## WORK ITEM:
Pull each line with the string "pioShout" from the entries.

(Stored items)
--- START ---

theorem pioErr_keeps {s0 s : State} {e : Nat} {i : Nat} (h : Keeps s0 s) : Keeps s0 (State.pioErr s e i) := by
  unfold State.pioErr
  try dsimp only
  repeat' first
    | intro _ | with_reducible assumption | exact rfl | with_reducible apply keeps_ite
    | with_reducible apply sticky_keeps | with_reducible apply keeps_foldl | with_reducible apply keeps_overIdx
    | simp only [↓keeps_mk_iff] | with_reducible apply keeps_foldl_fst | with_reducible apply keeps_foldl_snd | split

theorem pioUnder_keeps {s0 s : State} {e : Nat} {i : Nat} (h : Keeps s0 s) : Keeps s0 (State.pioUnder s e i) := by
  unfold State.pioUnder
  try dsimp only
  repeat' first
    | intro _ | with_reducible assumption | exact rfl | with_reducible apply keeps_ite
    | with_reducible apply pioErr_keeps | with_reducible apply bump_keeps | with_reducible apply keeps_foldl
    | with_reducible apply keeps_overIdx | simp only [↓keeps_mk_iff] | with_reducible apply keeps_foldl_fst
    | with_reducible apply keeps_foldl_snd | split

theorem pioOver_keeps {s0 s : State} {e : Nat} {i : Nat} (h : Keeps s0 s) : Keeps s0 (State.pioOver s e i) := by
  unfold State.pioOver
  try dsimp only
  repeat' first
    | intro _ | with_reducible assumption | exact rfl | with_reducible apply keeps_ite
    | with_reducible apply pioErr_keeps | with_reducible apply bump_keeps | with_reducible apply keeps_foldl
    | with_reducible apply keeps_overIdx | simp only [↓keeps_mk_iff] | with_reducible apply keeps_foldl_fst
    | with_reducible apply keeps_foldl_snd | split

theorem settlePops_keeps {s0 s : State} {e : Nat} (h : Keeps s0 s) : Keeps s0 (State.settlePops s e) := by
  unfold State.settlePops
  try dsimp only
  repeat' first
    | intro _ | with_reducible assumption | exact rfl | with_reducible apply keeps_ite
    | with_reducible apply modEng_keeps | with_reducible apply keeps_foldl | with_reducible apply keeps_overIdx
    | simp only [↓keeps_mk_iff] | with_reducible apply keeps_foldl_fst | with_reducible apply keeps_foldl_snd | split

theorem pioBegin_keeps {s0 s : State} {e : Nat} (h : Keeps s0 s) : Keeps s0 (State.pioBegin s e) := by
  unfold State.pioBegin
  try dsimp only
  repeat' first
    | intro _ | with_reducible assumption | exact rfl | with_reducible apply keeps_ite
    | with_reducible apply modEng_keeps | with_reducible apply movePin_keeps | with_reducible apply keeps_foldl
    | with_reducible apply keeps_overIdx | simp only [↓keeps_mk_iff] | with_reducible apply keeps_foldl_fst
    | with_reducible apply keeps_foldl_snd | split

theorem pioDone_keeps {s0 s : State} {e : Nat} {next : Nat} (h : Keeps s0 s) : Keeps s0 (State.pioDone s e next) := by
  unfold State.pioDone
  try dsimp only
  repeat' first
    | intro _ | with_reducible assumption | exact rfl | with_reducible apply keeps_ite
    | with_reducible apply modEng_keeps | with_reducible apply pioNext_keeps | with_reducible apply at__keeps
    | with_reducible apply keeps_foldl | with_reducible apply keeps_overIdx | simp only [↓keeps_mk_iff]
    | with_reducible apply keeps_foldl_fst | with_reducible apply keeps_foldl_snd | split

theorem pioStall_keeps {s0 s : State} {e : Nat} (h : Keeps s0 s) : Keeps s0 (State.pioStall s e) := by
  unfold State.pioStall
  try dsimp only
  repeat' first
    | intro _ | with_reducible assumption | exact rfl | with_reducible apply keeps_ite
    | with_reducible apply pioNext_keeps | with_reducible apply modEng_keeps | with_reducible apply keeps_foldl
    | with_reducible apply keeps_overIdx | simp only [↓keeps_mk_iff] | with_reducible apply keeps_foldl_fst
    | with_reducible apply keeps_foldl_snd | split

theorem pioExec_keeps {s0 s : State} {e : Nat} {row : Instr} {f : Nat → State → State}
    (h_f : ∀ y0 y1, Keeps s0 y1 → Keeps s0 (f y0 y1)) (h : Keeps s0 s) :
    Keeps s0 (State.pioExec s e row f) := by
  unfold State.pioExec
  try dsimp only
  repeat' first
    | intro _ | with_reducible assumption | exact rfl | with_reducible apply keeps_ite
    | with_reducible apply settlePops_keeps | with_reducible apply pioBegin_keeps | with_reducible apply h_f
    | with_reducible apply keeps_foldl | with_reducible apply keeps_overIdx | simp only [↓keeps_mk_iff]
    | with_reducible apply keeps_foldl_fst | with_reducible apply keeps_foldl_snd | split

theorem pioGoto_keeps {s0 s : State} {e : Nat} {w : Nat} (h : Keeps s0 s) : Keeps s0 (State.pioGoto s e w) := by
  unfold State.pioGoto
  try dsimp only
  repeat' first
    | intro _ | with_reducible assumption | exact rfl | with_reducible apply keeps_ite
    | with_reducible apply pioDone_keeps | with_reducible apply keeps_foldl | with_reducible apply keeps_overIdx
    | simp only [↓keeps_mk_iff] | with_reducible apply keeps_foldl_fst | with_reducible apply keeps_foldl_snd | split

theorem pioCount_keeps {s0 s : State} {e : Nat} {w : Nat} (h : Keeps s0 s) : Keeps s0 (State.pioCount s e w) := by
  unfold State.pioCount
  try dsimp only
  repeat' first
    | intro _ | with_reducible assumption | exact rfl | with_reducible apply keeps_ite
    | with_reducible apply pioDone_keeps | with_reducible apply modEng_keeps | with_reducible apply keeps_foldl
    | with_reducible apply keeps_overIdx | simp only [↓keeps_mk_iff] | with_reducible apply keeps_foldl_fst
    | with_reducible apply keeps_foldl_snd | split

theorem pioCond_keeps {s0 s : State} {e : Nat} {w : Nat} (h : Keeps s0 s) : Keeps s0 (State.pioCond s e w).2 := by
  unfold State.pioCond
  try dsimp only
  repeat' first
    | intro _ | with_reducible assumption | exact rfl | with_reducible apply keeps_ite
    | with_reducible apply readPins_keeps | with_reducible apply keeps_foldl | with_reducible apply keeps_overIdx
    | simp only [↓keeps_mk_iff] | with_reducible apply keeps_foldl_fst | with_reducible apply keeps_foldl_snd | split

theorem pioBranch_keeps {s0 s : State} {e : Nat} {w : Nat} {want : Bool} (h : Keeps s0 s) :
    Keeps s0 (State.pioBranch s e w want) := by
  unfold State.pioBranch
  try dsimp only
  repeat' first
    | intro _ | with_reducible assumption | exact rfl | with_reducible apply keeps_ite
    | with_reducible apply pioCond_keeps | with_reducible apply pioDone_keeps | with_reducible apply keeps_foldl
    | with_reducible apply keeps_overIdx | simp only [↓keeps_mk_iff] | with_reducible apply keeps_foldl_fst
    | with_reducible apply keeps_foldl_snd | split

theorem pioAwaits_keeps {s0 s : State} {e : Nat} {w : Nat} (h : Keeps s0 s) : Keeps s0 (State.pioAwaits s e w).2 := by
  unfold State.pioAwaits
  try dsimp only
  repeat' first
    | intro _ | with_reducible assumption | exact rfl | with_reducible apply keeps_ite
    | with_reducible apply readPins_keeps | with_reducible apply keeps_foldl | with_reducible apply keeps_overIdx
    | simp only [↓keeps_mk_iff] | with_reducible apply keeps_foldl_fst | with_reducible apply keeps_foldl_snd | split

theorem pioAwait_keeps {s0 s : State} {e : Nat} {w : Nat} (h : Keeps s0 s) : Keeps s0 (State.pioAwait s e w) := by
  unfold State.pioAwait
  try dsimp only
  repeat' first
    | intro _ | with_reducible assumption | exact rfl | with_reducible apply keeps_ite
    | with_reducible apply pioAwaits_keeps | with_reducible apply pioDone_keeps | with_reducible apply pioStall_keeps
    | with_reducible apply keeps_foldl | with_reducible apply keeps_overIdx | simp only [↓keeps_mk_iff]
    | with_reducible apply keeps_foldl_fst | with_reducible apply keeps_foldl_snd | split

theorem pioShin_keeps {s0 s : State} {e : Nat} {w : Nat} (h : Keeps s0 s) : Keeps s0 (State.pioShin s e w) := by
  unfold State.pioShin
  try dsimp only
  repeat' first
    | intro _ | with_reducible assumption | exact rfl | with_reducible apply keeps_ite
    | with_reducible apply readPins_keeps | with_reducible apply pioDone_keeps | with_reducible apply modEng_keeps
    | with_reducible apply keeps_foldl | with_reducible apply keeps_overIdx | simp only [↓keeps_mk_iff]
    | with_reducible apply keeps_foldl_fst | with_reducible apply keeps_foldl_snd | split

theorem pioShout_keeps {s0 s : State} {e : Nat} {w : Nat} (h : Keeps s0 s) : Keeps s0 (State.pioShout s e w) := by
  unfold State.pioShout
  try dsimp only
  repeat' first
    | intro _ | with_reducible assumption | exact rfl | with_reducible apply keeps_ite
    | with_reducible apply pioDone_keeps | with_reducible apply modEng_keeps | with_reducible apply drivePins_keeps
    | with_reducible apply keeps_foldl | with_reducible apply keeps_overIdx | simp only [↓keeps_mk_iff]
    | with_reducible apply keeps_foldl_fst | with_reducible apply keeps_foldl_snd | split

theorem pioDeposit_keeps {s0 s : State} {e : Nat} {w : Nat} (h : Keeps s0 s) : Keeps s0 (State.pioDeposit s e w) := by
  unfold State.pioDeposit
  try dsimp only
  repeat' first
    | intro _ | with_reducible assumption | exact rfl | with_reducible apply keeps_ite
    | with_reducible apply modEng_keeps | with_reducible apply pioDone_keeps | with_reducible apply pioStall_keeps
    | with_reducible apply pioOver_keeps | with_reducible apply keeps_foldl | with_reducible apply keeps_overIdx
    | simp only [↓keeps_mk_iff] | with_reducible apply keeps_foldl_fst | with_reducible apply keeps_foldl_snd | split

theorem pioFetch_keeps {s0 s : State} {e : Nat} {w : Nat} (h : Keeps s0 s) : Keeps s0 (State.pioFetch s e w) := by
  unfold State.pioFetch
  try dsimp only
  repeat' first
    | intro _ | with_reducible assumption | exact rfl | with_reducible apply keeps_ite
    | with_reducible apply modEng_keeps | with_reducible apply pioDone_keeps | with_reducible apply pioStall_keeps
    | with_reducible apply pioUnder_keeps | with_reducible apply keeps_foldl | with_reducible apply keeps_overIdx
    | simp only [↓keeps_mk_iff] | with_reducible apply keeps_foldl_fst | with_reducible apply keeps_foldl_snd | split
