theorem turnFrom_keeps {s0 s : State} {g : Nat} {l : List Sym} (h : Keeps s0 s) :
    Keeps s0 (State.turnFrom s g l) := by
  unfold State.turnFrom
  try dsimp only
  repeat' first
    | intro _ | with_reducible assumption | exact rfl | with_reducible apply keeps_ite
    | with_reducible apply keeps_foldl | with_reducible apply keeps_overIdx | simp only [↓keeps_mk_iff]
    | with_reducible apply keeps_foldl_fst | with_reducible apply keeps_foldl_snd | split

theorem frameSent_keeps {s0 s : State} {g : Nat} (h : Keeps s0 s) : Keeps s0 (State.frameSent s g) := by
  unfold State.frameSent
  try dsimp only
  repeat' first
    | intro _ | with_reducible assumption | exact rfl | with_reducible apply keeps_ite
    | with_reducible apply setStation_keeps | with_reducible apply turnFrom_keeps | with_reducible apply after_keeps
    | with_reducible apply keeps_foldl | with_reducible apply keeps_overIdx | simp only [↓keeps_mk_iff]
    | with_reducible apply keeps_foldl_fst | with_reducible apply keeps_foldl_snd | split

theorem startPhrases_keeps {s0 s : State} {g : Nat} (h : Keeps s0 s) : Keeps s0 (State.startPhrases s g) := by
  unfold State.startPhrases
  try dsimp only
  repeat' first
    | intro _ | with_reducible assumption | exact rfl | with_reducible apply keeps_ite
    | with_reducible apply setStation_keeps | with_reducible apply awaitPhrase_keeps
    | with_reducible apply awaitUnit_keeps | with_reducible apply after_keeps | with_reducible apply keeps_foldl
    | with_reducible apply keeps_overIdx | simp only [↓keeps_mk_iff] | with_reducible apply keeps_foldl_fst
    | with_reducible apply keeps_foldl_snd | split

theorem markersGone_keeps {s0 s : State} {g : Nat} (h : Keeps s0 s) : Keeps s0 (State.markersGone s g) := by
  unfold State.markersGone
  try dsimp only
  repeat' first
    | intro _ | with_reducible assumption | exact rfl | with_reducible apply keeps_ite
    | with_reducible apply setStation_keeps | with_reducible apply startPhrases_keeps
    | with_reducible apply keeps_foldl | with_reducible apply keeps_overIdx | simp only [↓keeps_mk_iff]
    | with_reducible apply keeps_foldl_fst | with_reducible apply keeps_foldl_snd | split

theorem refilter_keeps {s0 s : State} {g : Nat} (h : Keeps s0 s) : Keeps s0 (State.refilter s g) := by
  unfold State.refilter
  try dsimp only
  repeat' first
    | intro _ | with_reducible assumption | exact rfl | with_reducible apply keeps_ite
    | with_reducible apply after_keeps | with_reducible apply keeps_foldl | with_reducible apply keeps_overIdx
    | simp only [↓keeps_mk_iff] | with_reducible apply keeps_foldl_fst | with_reducible apply keeps_foldl_snd | split

end Sys2Proof.Machine
end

--- END ---

## REPLY:
theorem pioShout_keeps {s0 s : State} {e : Nat} {w : Nat} (h : Keeps s0 s) : Keeps s0 (State.pioShout s e w) := by
  unfold State.pioShout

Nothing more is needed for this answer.